Handle DockerHub's imminent rate limiting/throttling implementation

rpardini commented 4 years ago

See https://www.docker.com/blog/scaling-docker-to-serve-millions-more-developers-network-egress/ This has the potential to be disastrous for eg large k8s clusters in which almost every node will try to pull the same image. Docker says it will rate limit

manifest requests
by IP address

We already have everything in place to actually cache manifest requests. See https://github.com/rpardini/docker-registry-proxy/blob/master/nginx.conf#L288 -- they're cached for 1 second only, and turning this up would IMHO avoid the rate limits completely. Unfortunately it would also cache mutable tags (eg, :latest) which could drive people crazy.

So maybe

an ENV var to enable longer caching of manifest requests and completely avoid ratelimiting
an ENV var to exclude some manifest names from caching

cpuguy83 commented 4 years ago

Manifest requests that are by digest should be cached forever. Mutable referenced are cached for 1s, and then if Hub is down the stale cache is used.

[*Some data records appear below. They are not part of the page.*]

-- ==== Sys2Proof/Laws/Effect.lean ====
section
/-! SUPPORT. Everything one step of a client can do, said once: `exec_effect`. -/

namespace Sys2Proof.Machine

open Sys2Proof

/-! ### Properties of the next state -/

/-- If this outcome is a next state, it has property `P`. -/
def AllNext (P : State → Prop) (o : Outcome) : Prop := ∀ t, o = .next t → P t

@[simp] theorem allNext_next {P : State → Prop} {t : State} : AllNext P (.next t) ↔ P t := by
  constructor
  · intro h; exact h t rfl
  · intro h u hu; cases hu; exact h

@[simp] theorem allNext_refused {P : State → Prop} {r : Refusal} : AllNext P (.refused r) := by
  intro t h; cases h

@[simp] theorem allNext_goOn {P : State → Prop} {s : State} {x : Ctx} :
    AllNext P (s.goOn x) ↔ P (s.withCtx x) := allNext_next

theorem allNext_ite {P : State → Prop} {c : Prop} [Decidable c] {a b : Outcome}
    (ha : AllNext P a) (hb : AllNext P b) : AllNext P (if c then a else b) := by split <;> assumption

theorem allNext_ite_of {P : State → Prop} {c : Prop} [Decidable c] {a b : Outcome}
    (ha : c → AllNext P a) (hb : AllNext P b) : AllNext P (if c then a else b) := by
  split
  · next h => exact ha h
  · exact hb

/-! ### The relation -/

/-- The two states differ only in the record of the client whose step it is, in the environment's answers,
and in TIME, which does not go back. -/
structure Quiet (s t : State) : Prop where
  cfg : t.cfg = s.cfg
  lock : t.lock = s.lock
  engine : t.engine = s.engine
  xfer : t.xferInLen = s.xferInLen
  snap : t.snap = s.snap
  latch : t.latch = s.latch
  lines : t.lines = s.lines
  devices : t.devices = s.devices
  mem : t.mem = s.mem
  cur : t.cur = s.cur
  time : s.time ≤ t.time
  others : ∀ c, c ≠ s.cur → t.clients[c]? = s.clients[c]?
  count : t.clients.length = s.clients.length

theorem Quiet.refl (s : State) : Quiet s s where
  cfg := rfl
  lock := rfl
  engine := rfl
  xfer := rfl
  snap := rfl
  latch := rfl
  lines := rfl
  devices := rfl
  mem := rfl
  cur := rfl
  time := Nat.le_refl _
  others := fun _ _ => rfl
  count := rfl

theorem Quiet.trans {s t u : State} (h : Quiet s t) (k : Quiet t u) : Quiet s u where
  cfg := k.cfg.trans h.cfg
  lock := k.lock.trans h.lock
  engine := k.engine.trans h.engine
  xfer := k.xfer.trans h.xfer
  snap := k.snap.trans h.snap
  latch := k.latch.trans h.latch
  lines := k.lines.trans h.lines
  devices := k.devices.trans h.devices
  mem := k.mem.trans h.mem
  cur := k.cur.trans h.cur
  time := Nat.le_trans h.time k.time
  others := fun c hc => (k.others c (by rw [h.cur]; exact hc)).trans (h.others c hc)
  count := k.count.trans h.count

theorem quiet_changeClient (s : State) (f : Client → Client) : Quiet s (s.changeClient s.cur f) where
  cfg := rfl
  lock := rfl
  engine := rfl
  xfer := rfl
  snap := rfl
  latch := rfl
  lines := rfl
  devices := rfl
  mem := rfl
  cur := rfl
  time := Nat.le_refl _
  others := fun _ hc => by simp [changeAt_other _ _ hc]
  count := by simp

theorem quiet_withCtx (s : State) (x : Ctx) : Quiet s (s.withCtx x) := quiet_changeClient s _

theorem quiet_complete (s : State) (r : Result) : Quiet s (s.complete r) := quiet_changeClient s _

theorem quiet_now (s : State) : Quiet s s.now.2 where
  cfg := by simp
  lock := by simp
  engine := by simp
  xfer := by simp
  snap := by simp
  latch := by simp
  lines := by simp
  devices := by simp
  mem := by simp
  cur := by simp
  time := by simpa using s.time_le_now
  others := by simp
  count := by simp

theorem quiet_drawCapacity (s : State) : Quiet s s.drawCapacity.2 := by
  constructor <;> simp

/-- What a step of the client `s.cur` does beside its own record: nothing; one engine operation, which
completes or blocks; the creation of the lock; a store to caller memory (where `st`); or, in an
initialization (where `init`), a write of a device's flag or session. -/
inductive Effect (init st : Bool) (s t : State) : Prop
  | quiet (h : Quiet s t)
  | engine (op : EngineOp) (u : State) (b : Option (List Byte))
      (run : engineOp s.cur op s = .done u b) (h : Quiet u t)
  | blocked (op : EngineOp) (u : State) (run : engineOp s.cur op s = .blocked u) (h : Quiet u t)
  | lock (u : State) (b : Option (List Byte)) (run : busInitOp s = .done u b) (h : Quiet u t)
  | store (allowed : st = true) (base : Nat) (bs : List Byte) (u : State)
      (run : s.writeBuffer base bs = some u) (h : Quiet u t)
  | session (allowed : init = true) (d : Nat) (se : Session) (h : Quiet (s.withSession d se) t)
  | flag (allowed : init = true) (d : Nat) (h : Quiet (s.withHc d true) t)
  | clear (allowed : init = true) (d : Nat)
      (h : Quiet ((s.withHc d false).withSession d .uninitialized) t)

section

variable {init st : Bool}

/-! ### The building blocks -/

theorem effect_goOn (s : State) (x : Ctx) : AllNext (Effect init st s) (s.goOn x) :=
  allNext_goOn.2 (.quiet (quiet_withCtx s x))

theorem effect_now_goOn (s : State) (x : Ctx) : AllNext (Effect init st s) (s.now.2.goOn x) :=
  allNext_goOn.2 (.quiet ((quiet_now s).trans (quiet_withCtx _ x)))

theorem effect_complete (s : State) (r : Result) : AllNext (Effect init st s) (.next (s.complete r)) :=
  allNext_next.2 (.quiet (quiet_complete s r))

theorem effect_runMicro (s : State) (x : Ctx) (op : EngineOp) (rest : List EngineOp) :
    AllNext (Effect init st s) (runMicro s x op rest) := by
  unfold runMicro
  split
  · next u b h => exact allNext_goOn.2 (.engine op u b h (quiet_withCtx _ _))
  · next u h => exact allNext_goOn.2 (.blocked op u h (quiet_withCtx _ _))
  · exact allNext_refused

theorem effect_request (s : State) (op : EngineOp) :
    AllNext (Effect init st s) (engineOp s.cur op s).request := by
  cases h : engineOp s.cur op s with
  | done u b => exact allNext_next.2 (.engine op u b h (quiet_complete _ _))
  | blocked u => exact allNext_next.2 (.blocked op u h (Quiet.refl _))
  | refuse r => exact allNext_refused

theorem effect_requireIdleBus (s : State) (k : Outcome) (h : AllNext (Effect init st s) k) :
    AllNext (Effect init st s) (requireIdleBus s k) := by
  unfold requireIdleBus
  split
  · exact allNext_refused
  · exact h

When docker does a manifest request for a mutable tag, it performs a HEAD request against hub (not counted against the rate limit), which should respond with the digest of the image, then it does a GET against the digest URL, which the nginx config will cache forever.

rpardini commented 4 years ago

Thanks @cpuguy83 for the input here. Indeed if the HEAD request does not count against the limit were already set.

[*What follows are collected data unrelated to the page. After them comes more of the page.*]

/-- The bus is taken for a device (R202). -/
theorem Inv.grant {s : State} (h : Inv s) {c dev : Nat} {d : Device} (hr : s.lock.ready = true)
    (hd : s.devices[dev]? = some d) : Inv (grant c dev d s) :=
  { h with
    noLock := fun hn => Bool.noConfusion (hr.symm.trans hn)
    inFlight := fun _ => rfl
    programmed := fun _ => rfl
    latch := by
      intro d' hd'
      cases hd'
      exact ⟨d, hd, rfl, rfl, rfl, rfl, rfl, rfl, rfl⟩
    pins := by
      intro n hn
      cases hn
      exact s.selector_lt d
    waiters := h.waiters.filter _
    waited := fun p hp => h.waited p (List.mem_of_mem_filter hp) }

theorem insertWaiter_mem {p q : Nat × Nat} {l : List (Nat × Nat)} : q ∈ insertWaiter p l ↔ q = p ∨ q ∈ l := by
  induction l with
  | nil => simp [insertWaiter]
  | cons a l ih =>
    unfold insertWaiter
    split
    · next h => simp [h]
    · split
      · simp
      · simp only [List.mem_cons, ih]
        tauto

theorem removeWaiter_mem {p q : Nat × Nat} {l : List (Nat × Nat)} : q ∈ removeWaiter p l ↔ q ≠ p ∧ q ∈ l := by
  simp [removeWaiter, and_comm]

theorem waiterLt_iff {p q : Nat × Nat} : waiterLt p q = true ↔ p.1 < q.1 ∨ (p.1 = q.1 ∧ p.2 < q.2) := by
  simp [waiterLt]

theorem waiterLt_trans {p q r : Nat × Nat} (h : waiterLt p q = true) (k : waiterLt q r = true) :
    waiterLt p r = true := by
  rw [waiterLt_iff] at *
  omega

/-- Of two pairs one comes first. -/
theorem waiterLt_of_not {p q : Nat × Nat} (hne : p ≠ q) (h : ¬ waiterLt p q = true) : waiterLt q p = true := by
  rw [waiterLt_iff] at *
  have hcomp : p.1 ≠ q.1 ∨ p.2 ≠ q.2 := by
    by_contra hc
    obtain ⟨h1, h2⟩ := not_or.1 hc
    exact hne (Prod.ext (not_not.1 h1) (not_not.1 h2))
  omega

/-- A pair put in keeps the waiters in rising order. -/
theorem insertWaiter_pairwise (p : Nat × Nat) {l : List (Nat × Nat)}
    (h : l.Pairwise fun p q => waiterLt p q = true) : (insertWaiter p l).Pairwise fun p q => waiterLt p q = true := by
  induction l with
  | nil => exact List.pairwise_singleton _ _
  | cons a l ih =>
    have ⟨hhead, htail⟩ := List.pairwise_cons.1 h
    unfold insertWaiter
    split
    · exact h
    · next hne =>
      split
      · next hlt =>
        refine List.pairwise_cons.2 ⟨fun q hq => ?_, h⟩
        rcases List.mem_cons.1 hq with rfl | hq
        · exact hlt
        · exact waiterLt_trans hlt (hhead q hq)
      · next hlt =>
        refine List.pairwise_cons.2 ⟨fun q hq => ?_, ih htail⟩
        rcases insertWaiter_mem.1 hq with rfl | hq
        · exact waiterLt_of_not hne hlt
        · exact hhead q hq

/-- A client is put among the waiters (R202). -/
theorem Inv.waiting {s : State} (h : Inv s) {c dev : Nat} (hr : s.lock.ready = true) (hd : dev < s.devices.length) :
    Inv (s.withLock { s.lock with waiters := insertWaiter (c, dev) s.lock.waiters }) :=
  { h with
    noLock := fun hn => Bool.noConfusion (hr.symm.trans hn)
    waiters := insertWaiter_pairwise _ h.waiters
    waited := by
      intro p hp
      rcases insertWaiter_mem.1 hp with rfl | hp
      · exact hd
      · exact h.waited p hp }

/-- The engine's registers are written while no transaction is in flight (R210 to R215). -/
theorem Inv.withEngine {s : State} (h : Inv s) {e : Engine} (hl : e.Legal) (hin : e.inBuf = s.engine.inBuf)
    (hb : e.busy = s.engine.busy) : Inv (s.withEngine e) :=
  { h with
    engine := hl
    present := hb.trans h.present
    result := fun n hn hi j hj => by
      rw [State.withEngine_engine, hin]
      exact h.result n hn (hb.symm.trans hi) j hj
    noLock := fun hn =>
      have ⟨ho, hw, hi⟩ := h.noLock hn
      ⟨ho, hw, hb.trans hi⟩
    inFlight := fun hbusy => h.inFlight (hb.symm.trans hbusy) }

/-- A transaction is started by the owner (R216). -/
theorem Inv.started {s : State} (h : Inv s) {c : Nat} {p : Snap} (ho : s.owns c = true) (hp : p.Legal) :
    Inv (s.started p) := by
  obtain ⟨hr, howner⟩ := owns_iff.1 ho
  exact { h with
    engine := { h.engine with }
    present := rfl
    snapshot := by
      intro q hq
      cases hq
      exact ⟨hp, rfl⟩
    xfer := by
      intro n hn
      cases hn
      exact hp.input
    result := fun _ _ hb => Bool.noConfusion hb
    noLock := fun hn => Bool.noConfusion (hr.symm.trans hn)
    inFlight := fun _ => by simp [State.started, howner] }

/-- Every engine operation keeps the invariant. -/
theorem Drives.inv {c : Nat} {op : EngineOp} {s u : State} (h : Drives c s op u) (hi : Inv s) : Inv u := by
  cases h with
  | grant dev d hr _ hd => exact hi.grant hr hd
  | free ho hb =>
    obtain ⟨hr, -⟩ := owns_iff.1 ho
    exact { hi with
      noLock := fun hn => Bool.noConfusion (hr.symm.trans hn)
      inFlight := fun hbusy => Bool.noConfusion (hb.symm.trans hbusy)
      programmed := fun hn => Bool.noConfusion hn }
  | clock _ _ _ _ w =>
    exact { hi with
      latch := by
        intro d hd
        obtain ⟨dv, hdv, hm, hbo, hcs, hsh, hdm, -, hline⟩ := hi.latch d hd
        exact ⟨dv, hdv, hm, hbo, hcs, hsh, hdm, rfl, hline⟩ }
  | chipSelect _ _ _ _ v =>
    exact { hi with
      latch := by
        intro d hd
        obtain ⟨dv, hdv, hm, hbo, hcs, hsh, hdm, hclock, -⟩ := hi.latch d hd
        exact ⟨dv, hdv, hm, hbo, hcs, hsh, hdm, hclock, rfl⟩ }
  | field _ _ _ _ e hin hbusy hl => exact hi.withEngine (hl hi.engine) hin hbusy
  | start _ _ ho _ p hp => exact hi.started ho (hp hi.engine)
  | look => exact hi

/-- The latch and the lines agree with a device whose descriptor they were taken from. -/
theorem State.latchedFor.congr {s t : State} {d : Nat} (h : s.latchedFor d) (hcfg : t.cfg = s.cfg)
    (hlatch : t.latch = s.latch) (hdm : t.lines.demux = s.lines.demux)
    (hcs : s.lines.cs.isSome = true → t.lines.cs.isSome = true)
    (hdev : ∀ dv, s.devices[d]? = some dv →
      ∃ hc se w, t.devices[d]? = some { dv with hc := hc, session := se, wire := w }) : t.latchedFor d := by
  obtain ⟨dv, hdv, hm, hbo, hcsm, hsh, hd, hclock, hline⟩ := h
  obtain ⟨hc, se, w, ht⟩ := hdev dv hdv
  refine ⟨_, ht, ?_⟩
  rw [hlatch, hdm]
  refine ⟨hm, hbo, hcsm, hsh, hd.trans ?_, hclock, hcs hline⟩
  simp [State.selector, hcfg]

/-- A change of the flag or session of a device keeps the invariant. -/
theorem Inv.changeDevice {s : State} (h : Inv s) (n : Nat) {f : Device → Device}
    (hf : ∀ dv, ∃ hc se, f dv = { dv with hc := hc, session := se }) : Inv (s.changeDevice n f) := by
  have hframe := clientFrame_changeDevice s n hf
  exact { h with
    latch := by
      intro d hd
      refine (h.latch d hd).congr rfl rfl rfl id fun dv hdv => ?_
      obtain ⟨hc, se, ht⟩ := hframe.device d dv hdv
      exact ⟨hc, se, dv.wire, ht⟩
    selectors := by
      intro d dv hd
      obtain ⟨dv', hd', hdm⟩ := demux_of_devices hframe.devices (fun d dv hdv => by
        obtain ⟨hc, se, ht⟩ := hframe.device d dv hdv
        exact ⟨hc, se, dv.wire, ht⟩) hd
      exact hdm ▸ h.selectors d dv' hd'
    waited := fun p hp => by
      rw [hframe.devices]
      exact h.waited p hp }

theorem Inv.withHc {s : State} (h : Inv s) (d : Nat) (hc : Bool) : Inv (s.withHc d hc) :=
  h.changeDevice d fun dv => ⟨hc, dv.session, rfl⟩

theorem Inv.withSession {s : State} (h : Inv s) (d : Nat) (se : Session) : Inv (s.withSession d se) :=
  h.changeDevice d fun dv => ⟨dv.hc, se, rfl⟩

/-- Whatever a step of a client does, it keeps the invariant. -/
theorem Effect.inv {init st : Bool} {s t : State} (h : Effect init st s t) (hi : Inv s) : Inv t := by
  cases h with
  | quiet h => exact hi.of_quiet h
  | engine op u b run h => exact ((drives_of_done run).inv hi).of_quiet h
  | blocked op u run h =>
    refine Inv.of_quiet ?_ h
    obtain ⟨dev, rfl⟩ | ⟨-, rfl⟩ := engineOp_blocked run
    · obtain ⟨hr, -, -, ⟨d, hd⟩, rfl⟩ := acquireOp_blocked.1 run
      exact hi.waiting hr (List.getElem?_eq_some_iff.1 hd).1
    · exact hi
  | lock u b run h =>
    obtain ⟨hr, rfl, -⟩ := busInitOp_done.1 run
    obtain ⟨-, -, hb⟩ := hi.noLock hr
    refine Inv.of_quiet ?_ h
    exact { hi with
      noLock := fun hn => Bool.noConfusion hn
      inFlight := fun hbusy => Bool.noConfusion (hb.symm.trans hbusy)
      programmed := fun hn => Bool.noConfusion hn
      waiters := List.Pairwise.nil
      waited := fun p hp => absurd hp List.not_mem_nil }
  | store _ base bs u run h =>
    obtain rfl := State.writeBuffer_some run
    refine Inv.of_quiet ?_ h
    exact { hi with memory := Memory.wf_writeBytes _ _ hi.memory }
  | session _ d se h => exact (hi.withSession d se).of_quiet h
  | flag _ d h => exact (hi.withHc d true).of_quiet h
  | clear _ d h => exact ((hi.withHc d false).withSession d _).of_quiet h

/-! ### The invariant under the steps of the shifter -/

/-- One more event of a legal snapshot that is not the last one. -/
theorem Snap.Legal.sampled {p : Snap} (h : p.Legal) (m : Bool) (hlt : p.pos + 1 < p.mosi.length) :
    (p.sampled m).Legal where
  inside := .inl hlt
  length := h.length
  input := h.input
  phases := h.phases
  held := h.held
  kept := by
    have hk := h.kept
    show (if p.mosi.length - p.inLen ≤ p.pos then p.samples ++ [m] else p.samples).length =
      p.pos + 1 - (p.mosi.length - p.inLen)
    split
    · simp only [List.length_append, List.length_singleton]
      omega
    · omega
  groups := h.groups

/-- The clauses of the invariant that the shifter's frame keeps by itself. -/
theorem Inv.shifted {s t : State} (h : Inv s) (k : Shifted s t) (hpresent : t.engine.busy = t.snap.isSome)
    (hsnap : ∀ p, t.snap = some p → p.Legal ∧ t.xferInLen = some p.inLen)
    (hsize : t.engine.inBuf.length = 64)
    (hresult : ∀ n, t.xferInLen = some n → t.engine.busy = false →
      ∀ j, j < ceil8 n → ∃ b, t.engine.inBuf[j]? = some (some b)) : Inv t where
  memory := by rw [k.mem]; exact h.memory
  engine := by
    rw [k.fields]
    exact { h.engine with inSize := hsize }
  present := hpresent
  snapshot := hsnap
  xfer := by rw [k.xfer]; exact h.xfer
  result := hresult
  noLock := by
    rw [k.lock]
    intro hn
    obtain ⟨ho, hw, hb⟩ := h.noLock hn
    refine ⟨ho, hw, ?_⟩
    cases hb' : t.engine.busy
    · rfl
    · exact absurd (k.busy hb') (by simp [hb])
  inFlight := by
    rw [k.lock]
    exact fun hb => h.inFlight (k.busy hb)
  programmed := by rw [k.lock, k.latch]; exact h.programmed
  latch := by
    rw [k.latch]
    intro d hd
    refine (h.latch d hd).congr k.cfg k.latch k.demux k.cs fun dv hdv => ?_
    obtain ⟨w, ht, -⟩ := k.device d dv hdv
    exact ⟨dv.hc, dv.session, w, ht⟩
  selectors := by
    intro d dv hd
    obtain ⟨dv', hd', hdm⟩ := demux_of_devices k.count (fun d dv hdv => by
      obtain ⟨w, ht, -⟩ := k.device d dv hdv
      exact ⟨dv.hc, dv.session, w, ht⟩) hd
    rw [k.cfg]
    exact hdm ▸ h.selectors d dv' hd'
  pins := by rw [k.demux, k.cfg]; exact h.pins
  waiters := by rw [k.lock]; exact h.waiters
  waited := by rw [k.lock, k.count]; exact h.waited

theorem Inv.shifterStep {s : State} (h : Inv s) : Inv (shifterStep s) := by
  have hk := shifted_shifterStep s
  obtain ⟨-, heq⟩ | ⟨p, hp, hcase⟩ := shifterStep_cases s
  · rwa [heq]
  obtain ⟨hlegal, hxfer⟩ := h.snapshot p hp
  -- the end of the transaction, from any state with the same engine
  have hfinish (u : State) (q : Snap) (hu : u.engine = s.engine) (hlen : q.inLen = p.inLen) (hbe : q.inBe = p.inBe)
      (heq : Machine.shifterStep s = finishTransfer u q) : Inv (Machine.shifterStep s) := by
    have hsize : u.engine.inBuf.length = 64 := hu ▸ h.engine.inSize
    refine h.shifted hk (by rw [heq]; simp) (by rw [heq]; simp) (by rw [heq]; simpa using hsize) ?_
    intro n hn _ j hj
    rw [hk.xfer, hxfer] at hn
    cases hn
    rw [heq]
    exact finishTransfer_inBuf_defined (fun hq => hlen ▸ hlegal.groups (hbe ▸ hq)) hsize (hlen ▸ hlegal.input)
      (hlen ▸ hj)
  obtain ⟨-, heq⟩ | ⟨hlt, heq⟩ | ⟨-, heq⟩ := hcase
  · exact hfinish s p rfl rfl rfl heq
  · refine h.shifted hk ?_ ?_ ?_ ?_
    · rw [heq, clockEvent_engine, clockEvent_snap, h.present, hp]
      rfl
    · rw [heq]
      intro q hq
      rw [clockEvent_snap] at hq
      cases hq
      exact ⟨hlegal.sampled _ hlt, by rw [clockEvent_xferInLen]; exact hxfer⟩
    · rw [heq, clockEvent_engine]
      exact h.engine.inSize
    · rw [heq, clockEvent_engine, clockEvent_xferInLen]
      exact h.result
  · exact hfinish _ (p.sampled s.drawBit.1) (clockEvent_engine s p) rfl rfl heq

I guess we'll have to wait and see how the DH's implementation works in November.

rpardini commented 4 years ago

DockerHub says that (HEAD requests don't count) outright on https://docs.docker.com/docker-hub/download-rate-limit/

rpardini commented 4 years ago

Hmm, the plot thickens. I've added some more logging to the default logging levels, and that revealed that Docker (the client, I've tested 19.03.x) does not send HEAD requests for the manifests, but a full GET (the response to the manifest request is in the response body, not headers).

(In case of a second request after 1s passed, nginx will do a conditional request to revalidate, but that is still a GET request, albeit with If-None-Match. It would be ideal if it did GETs on an empty cache, and revalidations using HEAD; if the HEAD-revalidation returned 304, use the cached, and if not, do a new full GET to populate cache again. Unfortunately, I cannot fathom a way to coerce nginx to operate in this way.)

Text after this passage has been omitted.